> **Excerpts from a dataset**
/-! ## The environment -/

/-- Derived (R258 rests on decision D27; R204 on D16 and D18): at every collaborator call of a run, a call that never
returns leaves the block stuck, and a breach of single ownership is refused. That each takes effect at the block's next
collaborator call is the model's choice of log entry 8. -/
def Obligations.EnvironmentStopsAreKept : Prop :=
  ∀ (s : State) (rest : List EnvAct), s.params.valid = true → s.running → s.pos ≠ .direct → s.pos ≠ .done →
    (s.env = .hang :: rest → step s = .fault .collaboratorHang) ∧
    (s.env = .reenter :: rest → step s = .refused .reentrantStart) ∧
    (s.env = .otherSession :: rest → step s = .refused .busNotExclusive)

/-- Derived (R51, R59, R208, R209; the script and its form are the model's, log entry 8): at every collaborator call of a
run, an entry that says the call returns is taken by this call, whatever the call is; a received byte is taken by an
`XCHG`, which receives it, and waits at any other call. So, with `EnvironmentStopsAreKept`, a hang or a breach can follow
any call. -/
def Obligations.CallTakesItsEntry : Prop :=
  ∀ (s : State) (rest : List EnvAct), s.params.valid = true → s.running → s.pos ≠ .direct → s.pos ≠ .done →
    (s.env = .returns :: rest → ∃ t e, step s = .next t ∧ t.trace = s.trace ++ [e] ∧ t.env = rest) ∧
    (∀ b, s.env = .reply b :: rest → ∃ t e, step s = .next t ∧ t.trace = s.trace ++ [e] ∧
      ((t.env = rest ∧ ∃ o, e = .xchg s.busHandle o b) ∨ (t.env = s.env ∧ isXchg e = false)))
end

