/-! `CFG_CLK`. -/

@[simp] theorem State.configureClock_chipSelect (s : State) : (s.configureClock).chipSelect = s.chipSelect := rfl
@[simp] theorem State.configureClock_busHandle (s : State) : (s.configureClock).busHandle = s.busHandle := rfl
@[simp] theorem State.configureClock_timedOut (s : State) : (s.configureClock).timedOut = s.timedOut := rfl
@[simp] theorem State.configureClock_faulted (s : State) : (s.configureClock).faulted = s.faulted := rfl
@[simp] theorem State.configureClock_isV2 (s : State) : (s.configureClock).isV2 = s.isV2 := rfl
@[simp] theorem State.configureClock_isHighCapacity (s : State) : (s.configureClock).isHighCapacity = s.isHighCapacity := rfl
@[simp] theorem State.configureClock_phase (s : State) : (s.configureClock).phase = s.phase := rfl
@[simp] theorem State.configureClock_firstCmdPending (s : State) : (s.configureClock).firstCmdPending = s.firstCmdPending := rfl
@[simp] theorem State.configureClock_negAttempts (s : State) : (s.configureClock).negAttempts = s.negAttempts := rfl
@[simp] theorem State.configureClock_ocrAttempts (s : State) : (s.configureClock).ocrAttempts = s.ocrAttempts := rfl
@[simp] theorem State.configureClock_tokenTries (s : State) : (s.configureClock).tokenTries = s.tokenTries := rfl
@[simp] theorem State.configureClock_busyTries (s : State) : (s.configureClock).busyTries = s.busyTries := rfl
@[simp] theorem State.configureClock_r (s : State) : (s.configureClock).r = s.r := rfl
@[simp] theorem State.configureClock_f (s : State) : (s.configureClock).f = s.f := rfl
@[simp] theorem State.configureClock_outcome (s : State) : (s.configureClock).outcome = s.outcome := rfl
@[simp] theorem State.configureClock_cause (s : State) : (s.configureClock).cause = s.cause := rfl
@[simp] theorem State.configureClock_csLevel (s : State) : (s.configureClock).csLevel = s.csLevel := rfl
@[simp] theorem State.configureClock_clkCfg (s : State) : (s.configureClock).clkCfg = .rate s.params.handshakeClock := rfl
@[simp] theorem State.configureClock_pos (s : State) : (s.configureClock).pos = s.pos := rfl
@[simp] theorem State.configureClock_result (s : State) : (s.configureClock).result = s.result := rfl
@[simp] theorem State.configureClock_shape (s : State) : (s.configureClock).shape = s.shape := rfl
@[simp] theorem State.configureClock_params (s : State) : (s.configureClock).params = s.params := rfl
@[simp] theorem State.configureClock_env (s : State) : (s.configureClock).env = s.envReturned := rfl
@[simp] theorem State.configureClock_rxCount (s : State) : (s.configureClock).rxCount = s.rxCount := rfl
@[simp] theorem State.configureClock_host (s : State) : (s.configureClock).host = s.host := rfl
@[simp] theorem State.configureClock_returned (s : State) : (s.configureClock).returned = s.returned := rfl
@[simp] theorem State.configureClock_trace (s : State) : (s.configureClock).trace = s.trace ++ [.cfgClk s.busHandle s.params.handshakeClock] := rfl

> **Problem to work on**
Here the goal is to repeat each entry exactly.

> **Solved problem**
/-! ## The environment -/

/-- Derived (R258 rests on decision D27; R204 on D16 and D18): at every collaborator call of a run, a call that never
returns leaves the block stuck, and a breach of single ownership is refused. That each takes effect at the block's next
collaborator call is the model's choice of log entry 8. -/
def Obligations.EnvironmentStopsAreKept : Prop :=
  ∀ (s : State) (rest : List EnvAct), s.params.valid = true → s.running → s.pos ≠ .direct → s.pos ≠ .done →
    (s.env = .hang :: rest → step s = .fault .collaboratorHang) ∧
    (s.env = .reenter :: rest → step s = .refused .reentrantStart) ∧
    (s.env = .otherSession :: rest → step s = .refused .busNotExclusive)

/-- Derived (R51, R59, R208, R209; the script and its form are the model's, log entry 8): at every collaborator call of a
run, an entry that says the call returns is taken by this call, whatever the call is; a received byte is taken by an
`XCHG`, which receives it, and waits at any other call. So, with `EnvironmentStopsAreKept`, a hang or a breach can follow
any call. -/
def Obligations.CallTakesItsEntry : Prop :=
  ∀ (s : State) (rest : List EnvAct), s.params.valid = true → s.running → s.pos ≠ .direct → s.pos ≠ .done →
    (s.env = .returns :: rest → ∃ t e, step s = .next t ∧ t.trace = s.trace ++ [e] ∧ t.env = rest) ∧
    (∀ b, s.env = .reply b :: rest → ∃ t e, step s = .next t ∧ t.trace = s.trace ++ [e] ∧
      ((t.env = rest ∧ ∃ o, e = .xchg s.busHandle o b) ∨ (t.env = s.env ∧ isXchg e = false)))
end

/-! `CFG_CLK`. -/

@[simp] theorem State.configureClock_chipSelect (s : State) : (s.configureClock).chipSelect = s.chipSelect := rfl
@[simp] theorem State.configureClock_busHandle (s : State) : (s.configureClock).busHandle = s.busHandle := rfl
@[simp] theorem State.configureClock_timedOut (s : State) : (s.configureClock).timedOut = s.timedOut := rfl
@[simp] theorem State.configureClock_faulted (s : State) : (s.configureClock).faulted = s.faulted := rfl
@[simp] theorem State.configureClock_isV2 (s : State) : (s.configureClock).isV2 = s.isV2 := rfl
@[simp] theorem State.configureClock_isHighCapacity (s : State) : (s.configureClock).isHighCapacity = s.isHighCapacity := rfl
@[simp] theorem State.configureClock_phase (s : State) : (s.configureClock).phase = s.phase := rfl
@[simp] theorem State.configureClock_firstCmdPending (s : State) : (s.configureClock).firstCmdPending = s.firstCmdPending := rfl
@[simp] theorem State.configureClock_negAttempts (s : State) : (s.configureClock).negAttempts = s.negAttempts := rfl
@[simp] theorem State.configureClock_ocrAttempts (s : State) : (s.configureClock).ocrAttempts = s.ocrAttempts := rfl
@[simp] theorem State.configureClock_tokenTries (s : State) : (s.configureClock).tokenTries = s.tokenTries := rfl
@[simp] theorem State.configureClock_busyTries (s : State) : (s.configureClock).busyTries = s.busyTries := rfl
@[simp] theorem State.configureClock_r (s : State) : (s.configureClock).r = s.r := rfl
@[simp] theorem State.configureClock_f (s : State) : (s.configureClock).f = s.f := rfl
@[simp] theorem State.configureClock_outcome (s : State) : (s.configureClock).outcome = s.outcome := rfl
@[simp] theorem State.configureClock_cause (s : State) : (s.configureClock).cause = s.cause := rfl
@[simp] theorem State.configureClock_csLevel (s : State) : (s.configureClock).csLevel = s.csLevel := rfl
@[simp] theorem State.configureClock_clkCfg (s : State) : (s.configureClock).clkCfg = .rate s.params.handshakeClock := rfl
@[simp] theorem State.configureClock_pos (s : State) : (s.configureClock).pos = s.pos := rfl
@[simp] theorem State.configureClock_result (s : State) : (s.configureClock).result = s.result := rfl
@[simp] theorem State.configureClock_shape (s : State) : (s.configureClock).shape = s.shape := rfl
@[simp] theorem State.configureClock_params (s : State) : (s.configureClock).params = s.params := rfl
@[simp] theorem State.configureClock_env (s : State) : (s.configureClock).env = s.envReturned := rfl
@[simp] theorem State.configureClock_rxCount (s : State) : (s.configureClock).rxCount = s.rxCount := rfl
@[simp] theorem State.configureClock_host (s : State) : (s.configureClock).host = s.host := rfl
@[simp] theorem State.configureClock_returned (s : State) : (s.configureClock).returned = s.returned := rfl
@[simp] theorem State.configureClock_trace (s : State) : (s.configureClock).trace = s.trace ++ [.cfgClk s.busHandle s.params.handshakeClock] := rfl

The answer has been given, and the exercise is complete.